PROBLEM DETAILS → In your reply, reproduce the lines from the first one below to the line containing "(R8, R61) -/", inclusive, exactly as they stand.

EXCERPTED RECORDS →
/-- One step on a command, legal or not, answers from the state in which the command was accepted. -/
theorem step_answersOnce {cmd d : Word} {rest : List HostInput} (hin : s.inputs = .command cmd d :: rest) :
    ∃ t, step s = .next t ∧ t.inputs = rest ∧ State.AnswersOnce { s with inputs := rest } t := by
  obtain ⟨-, -, ha⟩ | ⟨-, ⟨e, -, ha⟩ | ⟨i, -, ha⟩⟩ := accept_cases cmd d { s with inputs := rest }
  · exact ⟨_, step_of_lockedOut hin ha, rfl, answersOnce_refuse _⟩
  · exact ⟨_, step_of_illegal hin ha, raiseFault_inputs _ _, answersOnce_raiseFault _ _⟩
  · rw [step_of_run hin ha]
    exact exec_answersOnce i _

end answersOnce

/-- Settles O41: taking the command off the inputs leaves the outputs as they were. -/
theorem everyCommandGetsOneResponse : Obligations.EveryCommandGetsOneResponse := by
  intro s cmd d rest hin
  obtain ⟨t, ht, hrest, es, r, ha⟩ := step_answersOnce hin
  exact ⟨t, es, r, ht, hrest, ha⟩

end Sys2Proof.Machine
end

section
/-! PROOFS. The statements about the command encoding (30_encoding.md): the round trip of the encoder and the decoder,
`match` and `mask`, illegal command words, what a step does with a word, and `LDSTATE`. -/

namespace Sys2Proof

/-! ### Fields of a word (R8, R61) -/

/-- Three fields make a command word: `OPC`, `RSV`, `ARG` (R61). -/
theorem toNat_eq_of_fields (w : Word) :
    w.toNat = 2 ^ 24 * bits w 31 24 + 2 ^ 16 * bits w 23 16 + bits w 15 0 := by
  simp only [bits]
  omega

theorem word_eq_iff_fields {v w : Word} :
    v = w ↔ bits v 31 24 = bits w 31 24 ∧ bits v 23 16 = bits w 23 16 ∧ bits v 15 0 = bits w 15 0 := by
  refine ⟨fun h => h ▸ ⟨rfl, rfl, rfl⟩, fun ⟨h₁, h₂, h₃⟩ => BitVec.eq_of_toNat_eq ?_⟩
  rw [toNat_eq_of_fields v, toNat_eq_of_fields w, h₁, h₂, h₃]

/-- A field inside `ARG` is a field of the number `ARG`. -/
theorem bits_of_arg (w : Word) {hi lo : Nat} (h : hi < 16) :
    bits w hi lo = bits w 15 0 / 2 ^ lo % 2 ^ (hi + 1 - lo) := by
  simp only [bits, pow_zero, Nat.div_one]
  refine Nat.eq_of_testBit_eq fun k => ?_
  simp only [Nat.testBit_mod_two_pow, Nat.testBit_div_two_pow]
  by_cases hk : k < hi + 1 - lo
  · simp [show k + lo < 15 + 1 - 0 by omega]
  · simp [hk]

theorem posField_val (w : Word) (lo : Nat) : (posField w lo).val = bits w (lo + 3) lo := by
  rw [posField, Fin.ofNat, bits, show lo + 3 + 1 - lo = 4 by omega]
  exact Nat.mod_mod _ _

theorem bits_and (v w : Word) (hi lo : Nat) : bits (v &&& w) hi lo = bits v hi lo &&& bits w hi lo := by
  simp only [bits, BitVec.toNat_and, Nat.and_div_two_pow, Nat.and_mod_two_pow]

/-- Ones in bits hi down to lo and 0 elsewhere. -/
def fieldMask (hi lo : Nat) : Nat := (2 ^ (hi + 1 - lo) - 1) * 2 ^ lo

theorem and_fieldMask (n hi lo : Nat) : n &&& fieldMask hi lo = n / 2 ^ lo % 2 ^ (hi + 1 - lo) * 2 ^ lo := by
  have hdiv : (n &&& fieldMask hi lo) / 2 ^ lo = n / 2 ^ lo % 2 ^ (hi + 1 - lo) := by
    rw [Nat.and_div_two_pow, fieldMask, Nat.mul_div_cancel _ (Nat.two_pow_pos lo), Nat.and_two_pow_sub_one_eq_mod]
  have hmod : (n &&& fieldMask hi lo) % 2 ^ lo = 0 := by
    rw [Nat.and_mod_two_pow, fieldMask, Nat.mul_mod_left, Nat.and_zero]
  rw [← hdiv, Nat.div_mul_cancel (Nat.dvd_of_mod_eq_zero hmod)]

/-- A field inside `ARG` is 0 exactly when its mask leaves nothing of `ARG`. -/
theorem arg_and_fieldMask_eq_zero (w : Word) {hi lo : Nat} (h : hi < 16) :
    bits w 15 0 &&& fieldMask hi lo = 0 ↔ bits w hi lo = 0 := by
  rw [and_fieldMask, ← bits_of_arg w h, Nat.mul_eq_zero, or_iff_left (Nat.two_pow_pos lo).ne']

/-! ### Encoding, then decoding (R60 to R62, R64) -/

/-- The fields of the encoder's word, for every command. -/
theorem encodedFields (i : Instr) : Laws.EncodedFields.Statement i := by
  cases i with
  | addw pd ps => exact Laws.EncodedFields.addw pd ps
  | xorw pd ps => exact Laws.EncodedFields.xorw pd ps
  | rolw pd n => exact Laws.EncodedFields.rolw pd n
  | qr a b c d => exact Laws.EncodedFields.qr a b c d
  | colr => exact Laws.EncodedFields.colr
  | diagr => exact Laws.EncodedFields.diagr
  | dblr => exact Laws.EncodedFields.dblr
  | mix => exact Laws.EncodedFields.mix
  | init => exact Laws.EncodedFields.init
  | ffwd => exact Laws.EncodedFields.ffwd
  | ser => exact Laws.EncodedFields.ser
  | block => exact Laws.EncodedFields.block
  | lds j v => exact Laws.EncodedFields.lds j v
  | rds j => exact Laws.EncodedFields.rds j
  | rdw j => exact Laws.EncodedFields.rdw j
  | rdkb j => exact Laws.EncodedFields.rdkb j
  | rdkw j => exact Laws.EncodedFields.rdkw j
  | rdst => exact Laws.EncodedFields.rdst

theorem reservedClear_encode (i : Instr) : i.opcode.reservedClear (encode i).cmd = true := by
  obtain ⟨-, hrsv, harg, -⟩ := encodedFields i
  simp [Opcode.reservedClear, hrsv, harg]

/-- A field inside the operand field of an encoded command. -/
theorem bits_encode (i : Instr) {hi lo : Nat} (h : hi < 16) :
    bits (encode i).cmd hi lo = i.arg / 2 ^ lo % 2 ^ (hi + 1 - lo) := by
  obtain ⟨-, -, -, harg⟩ := encodedFields i
  rw [bits_of_arg _ h, harg]
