/-- The registers of `AON`, in address order. -/
def Reg.listAON : List Reg :=
  [.AON_STATUS, .AON_RTC, .AON_ALARM, .AON_SUPPLY, .AON_WDT_CFG, .AON_WDT_KICK, .AON_SEQ, .AON_WAKE, .AON_GRAVE,
   .AON_CHK, .AON_CON_CFG, .AON_CON_STAT, .AON_TAIL_ADDR, .AON_TAIL_DATA, .AON_TAIL_STATUS, .AON_SAFE, .AON_BOOT,
   .AON_SCRATCH]

/-- The registers of `TWN`, in address order. -/
def Reg.listTWN : List Reg :=
  [.TWN_CFG, .TWN_STATUS, .TWN_MOVE, .TWN_SYNC, .TWN_XDMA, .TWN_PEER_TIME, .TWN_PEER_ID, .TWN_LANE, .TWN_CNT,
   .TWN_DH]

/-- The registers, by block. -/
def Reg.blocks : List (List Reg) :=
  [Reg.listIMG, Reg.listGLB, Reg.listMAC, Reg.listSPR, Reg.listPRS, Reg.listTBL, Reg.listTCM, Reg.listSWC, Reg.listBPM, Reg.listHBC, Reg.listSCH, Reg.listGTE, Reg.listRWE, Reg.listCCX, Reg.listDMA, Reg.listCPH, Reg.listTIM, Reg.listCNT, Reg.listFLT, Reg.listPWR, Reg.listAON, Reg.listTWN]

/-- A field of a register: the register and the field's bits. -/
structure Fld where
  reg : Reg
  hi : Nat
  lo : Nat
  deriving DecidableEq, Repr

namespace F
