/-- One cipher lane beside its registers (R470–R475): the key loaded, the staged key words and which of them are written, an accepted load,
and the list as a DMA channel keeps it. -/
structure Lane where
  key : List Byte := []
  staged : Tab Nat := []
  written : Nat := 0
  loading : Option (Nat × List Byte) := none
  desc : Option Desc := none
  ended : Option DescEnd := none
  fetch : Nat := 0
  stopping : Bool := false
  deriving DecidableEq, Repr

/-- One MSI-X vector (R430, R432): its message, its mask bit and its pending bit. -/
structure Msix where
  addr : Nat := 0
  data : Nat := 0
  masked : Bool := true
  pend : Bool := false
  deriving DecidableEq, Repr

/-- The PCI Express side of the endpoint (R428, R623): whether the endpoint is out of reset, whether Detect has begun and
whether the link is in L0. -/
structure PcieSt where
  endpointUp : Bool := false
  perst : Bool := false
  detect : Bool := false
  l0 : Bool := false
  deriving DecidableEq, Repr

/-! ## Time -/

/-- The time unit beside its registers (R487–R504). `now` is device time in units of 2⁻⁴⁸ ns; `cycles` counts core clocks and
measures intervals, which steps do not move (R493); `coreBase` is its value when the cores' cycle counters were last cleared (R418). -/
structure TimeSt where
  now : Nat := 0
  cycles : Nat := 0
  coreBase : Nat := 0
  step : Option (Nat × Nat) := none
  stepReq : Bool := false
  renewBound : Nat := 0
  renewCycles : Nat := 0
  ppsOut : Bool := false
  ppsInLast : Option Nat := none
  syncDue : List Nat := []
  syncConf : List Nat := []
  deriving DecidableEq, Repr

/-! ## Faults -/

/-- An open fault record (R533): the fields of its payload, whether its reaction is in progress, and the units on which the
reaction acts (R536). -/
structure FaultRec where
  cls : Nat
  cause : Nat
  unit : Nat
  part : Nat
  stamp : Nat
  merged : Nat := 0
  slot : Nat
  safe : Nat := 0
  action : Nat := 0
  d4 : Nat := 0
  d5 : Nat := 0
  mUnit : Nat := 0
  mCause : Nat := 0
  mCls : Nat := 0
  wear : Nat := 0
  promoted : Nat := 0
  busy : Bool := true
  acts : List Nat := []
  deriving DecidableEq, Repr

/-- One entry of the tailings log (R537): the record's eight words, the real-time counter at the append, and whether its
retention parity holds. -/
structure TailEntry where
  words : List Nat
  rtc : Nat
  valid : Bool := true
  deriving DecidableEq, Repr

/-- A promotion in progress or deferred (R553): the bench kind, the unit replaced, the spare, the reason of BENCH_DONE and the
core clock at its start. -/
structure Promo where
  kind : Nat
  unit : Nat
  spare : Nat
  reason : Nat
  start : Nat
  deriving DecidableEq, Repr

/-- The fault collector and the bench: the open records, the tailings log, FENCED and retired units, promotions under way and deferred, the
kinds and scopes whose BENCH_OUT is written, the last record of each corrected cause and unit, monitors' values and those past their level,
repair rows and macro spares used, buffers withdrawn, `SAFE_REQ_N` low and its hold running, the GPIO safe pattern driven, the lane macros
(each with the fenced unit) and ports in the local safe state, and when a slow engine or core last raised its ADVISORY. -/
structure FaultSt where
  recs : List FaultRec := []
  tail : List TailEntry := []
  fenced : List Nat := []
  retired : List Nat := []
  promos : List Promo := []
  deferred : List Promo := []
  benchOut : List (Nat × Nat) := []
  corrLast : Tab Nat := []
  wear : Tab Nat := []
  crossed : List Nat := []
  repairLeft : Tab Nat := []
  withdrawn : List Nat := []
  safeReq : Bool := false
  safeHold : Bool := false
  gpioSafe : Bool := false
  safeMacros : List (Nat × Nat) := []
  safePorts : List Nat := []
  slowTold : Tab Nat := []
  deriving DecidableEq, Repr

/-! ## Control threads (chapter 12) -/

/-- What a WAITING thread waits for (R389): a masked event, the end of a child, a table command, or the answer of a lookup. -/
inductive Wait where
  | wfe (rd mask : Nat)
  | join (rd child : Nat)
  | table (rd block : Nat)
  | look (rd val : Nat)
  deriving DecidableEq, Repr

/-- One thread beside its registers (R390, R402–R404): g-registers, CSRs, what it waits for and since when, its parent, its exit
value, the core clock at which its timer expires, its state before a migration, and the windows that still reach a buffer (R398). -/
structure Thread where
  g : Tab Word := []
  csr : Tab Word := []
  wait : Option Wait := none
  since : Nat := 0
  parent : Option Nat := none
  drawn : Bool := false
  exitVal : Nat := 0
  timer : Option Nat := none
  before : Nat := 0
  windows : List Nat := []
  deriving DecidableEq, Repr
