-- ==== Sys2Proof/Machine/Crypto.lean ====
section
/-! DEFINITION. The algorithms that R46 and R472 name by their standards: AES (FIPS 197) with CMAC, GCM and XTS, ChaCha20-Poly1305 (RFC 8439),
and HMAC-SHA-256. Their text stands in the standards. -/

namespace Sys2Proof.Machine

/-! ## AES (FIPS 197) -/

/-- The substitution box of AES. -/
def aesSbox : List Nat :=
  [0x63, 0x7c, 0x77, 0x7b, 0xf2, 0x6b, 0x6f, 0xc5, 0x30, 0x01, 0x67, 0x2b, 0xfe, 0xd7, 0xab, 0x76,
   0xca, 0x82, 0xc9, 0x7d, 0xfa, 0x59, 0x47, 0xf0, 0xad, 0xd4, 0xa2, 0xaf, 0x9c, 0xa4, 0x72, 0xc0,
   0xb7, 0xfd, 0x93, 0x26, 0x36, 0x3f, 0xf7, 0xcc, 0x34, 0xa5, 0xe5, 0xf1, 0x71, 0xd8, 0x31, 0x15,
   0x04, 0xc7, 0x23, 0xc3, 0x18, 0x96, 0x05, 0x9a, 0x07, 0x12, 0x80, 0xe2, 0xeb, 0x27, 0xb2, 0x75] ++
  [0x09, 0x83, 0x2c, 0x1a, 0x1b, 0x6e, 0x5a, 0xa0, 0x52, 0x3b, 0xd6, 0xb3, 0x29, 0xe3, 0x2f, 0x84,
   0x53, 0xd1, 0x00, 0xed, 0x20, 0xfc, 0xb1, 0x5b, 0x6a, 0xcb, 0xbe, 0x39, 0x4a, 0x4c, 0x58, 0xcf,
   0xd0, 0xef, 0xaa, 0xfb, 0x43, 0x4d, 0x33, 0x85, 0x45, 0xf9, 0x02, 0x7f, 0x50, 0x3c, 0x9f, 0xa8,
   0x51, 0xa3, 0x40, 0x8f, 0x92, 0x9d, 0x38, 0xf5, 0xbc, 0xb6, 0xda, 0x21, 0x10, 0xff, 0xf3, 0xd2] ++
  [0xcd, 0x0c, 0x13, 0xec, 0x5f, 0x97, 0x44, 0x17, 0xc4, 0xa7, 0x7e, 0x3d, 0x64, 0x5d, 0x19, 0x73,
   0x60, 0x81, 0x4f, 0xdc, 0x22, 0x2a, 0x90, 0x88, 0x46, 0xee, 0xb8, 0x14, 0xde, 0x5e, 0x0b, 0xdb,
   0xe0, 0x32, 0x3a, 0x0a, 0x49, 0x06, 0x24, 0x5c, 0xc2, 0xd3, 0xac, 0x62, 0x91, 0x95, 0xe4, 0x79,
   0xe7, 0xc8, 0x37, 0x6d, 0x8d, 0xd5, 0x4e, 0xa9, 0x6c, 0x56, 0xf4, 0xea, 0x65, 0x7a, 0xae, 0x08] ++
  [0xba, 0x78, 0x25, 0x2e, 0x1c, 0xa6, 0xb4, 0xc6, 0xe8, 0xdd, 0x74, 0x1f, 0x4b, 0xbd, 0x8b, 0x8a,
   0x70, 0x3e, 0xb5, 0x66, 0x48, 0x03, 0xf6, 0x0e, 0x61, 0x35, 0x57, 0xb9, 0x86, 0xc1, 0x1d, 0x9e,
   0xe1, 0xf8, 0x98, 0x11, 0x69, 0xd9, 0x8e, 0x94, 0x9b, 0x1e, 0x87, 0xe9, 0xce, 0x55, 0x28, 0xdf,
   0x8c, 0xa1, 0x89, 0x0d, 0xbf, 0xe6, 0x42, 0x68, 0x41, 0x99, 0x2d, 0x0f, 0xb0, 0x54, 0xbb, 0x16]

/-- The inverse substitution box. -/
def aesInvSbox : List Nat :=
  [0x52, 0x09, 0x6a, 0xd5, 0x30, 0x36, 0xa5, 0x38, 0xbf, 0x40, 0xa3, 0x9e, 0x81, 0xf3, 0xd7, 0xfb,
   0x7c, 0xe3, 0x39, 0x82, 0x9b, 0x2f, 0xff, 0x87, 0x34, 0x8e, 0x43, 0x44, 0xc4, 0xde, 0xe9, 0xcb,
   0x54, 0x7b, 0x94, 0x32, 0xa6, 0xc2, 0x23, 0x3d, 0xee, 0x4c, 0x95, 0x0b, 0x42, 0xfa, 0xc3, 0x4e,
   0x08, 0x2e, 0xa1, 0x66, 0x28, 0xd9, 0x24, 0xb2, 0x76, 0x5b, 0xa2, 0x49, 0x6d, 0x8b, 0xd1, 0x25] ++
  [0x72, 0xf8, 0xf6, 0x64, 0x86, 0x68, 0x98, 0x16, 0xd4, 0xa4, 0x5c, 0xcc, 0x5d, 0x65, 0xb6, 0x92,
   0x6c, 0x70, 0x48, 0x50, 0xfd, 0xed, 0xb9, 0xda, 0x5e, 0x15, 0x46, 0x57, 0xa7, 0x8d, 0x9d, 0x84,
   0x90, 0xd8, 0xab, 0x00, 0x8c, 0xbc, 0xd3, 0x0a, 0xf7, 0xe4, 0x58, 0x05, 0xb8, 0xb3, 0x45, 0x06,
   0xd0, 0x2c, 0x1e, 0x8f, 0xca, 0x3f, 0x0f, 0x02, 0xc1, 0xaf, 0xbd, 0x03, 0x01, 0x13, 0x8a, 0x6b] ++
  [0x3a, 0x91, 0x11, 0x41, 0x4f, 0x67, 0xdc, 0xea, 0x97, 0xf2, 0xcf, 0xce, 0xf0, 0xb4, 0xe6, 0x73,
   0x96, 0xac, 0x74, 0x22, 0xe7, 0xad, 0x35, 0x85, 0xe2, 0xf9, 0x37, 0xe8, 0x1c, 0x75, 0xdf, 0x6e,
   0x47, 0xf1, 0x1a, 0x71, 0x1d, 0x29, 0xc5, 0x89, 0x6f, 0xb7, 0x62, 0x0e, 0xaa, 0x18, 0xbe, 0x1b,
   0xfc, 0x56, 0x3e, 0x4b, 0xc6, 0xd2, 0x79, 0x20, 0x9a, 0xdb, 0xc0, 0xfe, 0x78, 0xcd, 0x5a, 0xf4] ++
  [0x1f, 0xdd, 0xa8, 0x33, 0x88, 0x07, 0xc7, 0x31, 0xb1, 0x12, 0x10, 0x59, 0x27, 0x80, 0xec, 0x5f,
   0x60, 0x51, 0x7f, 0xa9, 0x19, 0xb5, 0x4a, 0x0d, 0x2d, 0xe5, 0x7a, 0x9f, 0x93, 0xc9, 0x9c, 0xef,
   0xa0, 0xe0, 0x3b, 0x4d, 0xae, 0x2a, 0xf5, 0xb0, 0xc8, 0xeb, 0xbb, 0x3c, 0x83, 0x53, 0x99, 0x61,
   0x17, 0x2b, 0x04, 0x7e, 0xba, 0x77, 0xd6, 0x26, 0xe1, 0x69, 0x14, 0x63, 0x55, 0x21, 0x0c, 0x7d]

TASK RESPONSE →
/-- One step on a command, legal or not, answers from the state in which the command was accepted. -/
theorem step_answersOnce {cmd d : Word} {rest : List HostInput} (hin : s.inputs = .command cmd d :: rest) :
    ∃ t, step s = .next t ∧ t.inputs = rest ∧ State.AnswersOnce { s with inputs := rest } t := by
  obtain ⟨-, -, ha⟩ | ⟨-, ⟨e, -, ha⟩ | ⟨i, -, ha⟩⟩ := accept_cases cmd d { s with inputs := rest }
  · exact ⟨_, step_of_lockedOut hin ha, rfl, answersOnce_refuse _⟩
  · exact ⟨_, step_of_illegal hin ha, raiseFault_inputs _ _, answersOnce_raiseFault _ _⟩
  · rw [step_of_run hin ha]
    exact exec_answersOnce i _

end answersOnce

/-- Settles O41: taking the command off the inputs leaves the outputs as they were. -/
theorem everyCommandGetsOneResponse : Obligations.EveryCommandGetsOneResponse := by
  intro s cmd d rest hin
  obtain ⟨t, ht, hrest, es, r, ha⟩ := step_answersOnce hin
  exact ⟨t, es, r, ht, hrest, ha⟩

end Sys2Proof.Machine
end

section
/-! PROOFS. The statements about the command encoding (30_encoding.md): the round trip of the encoder and the decoder,
`match` and `mask`, illegal command words, what a step does with a word, and `LDSTATE`. -/

namespace Sys2Proof

/-! ### Fields of a word (R8, R61) -/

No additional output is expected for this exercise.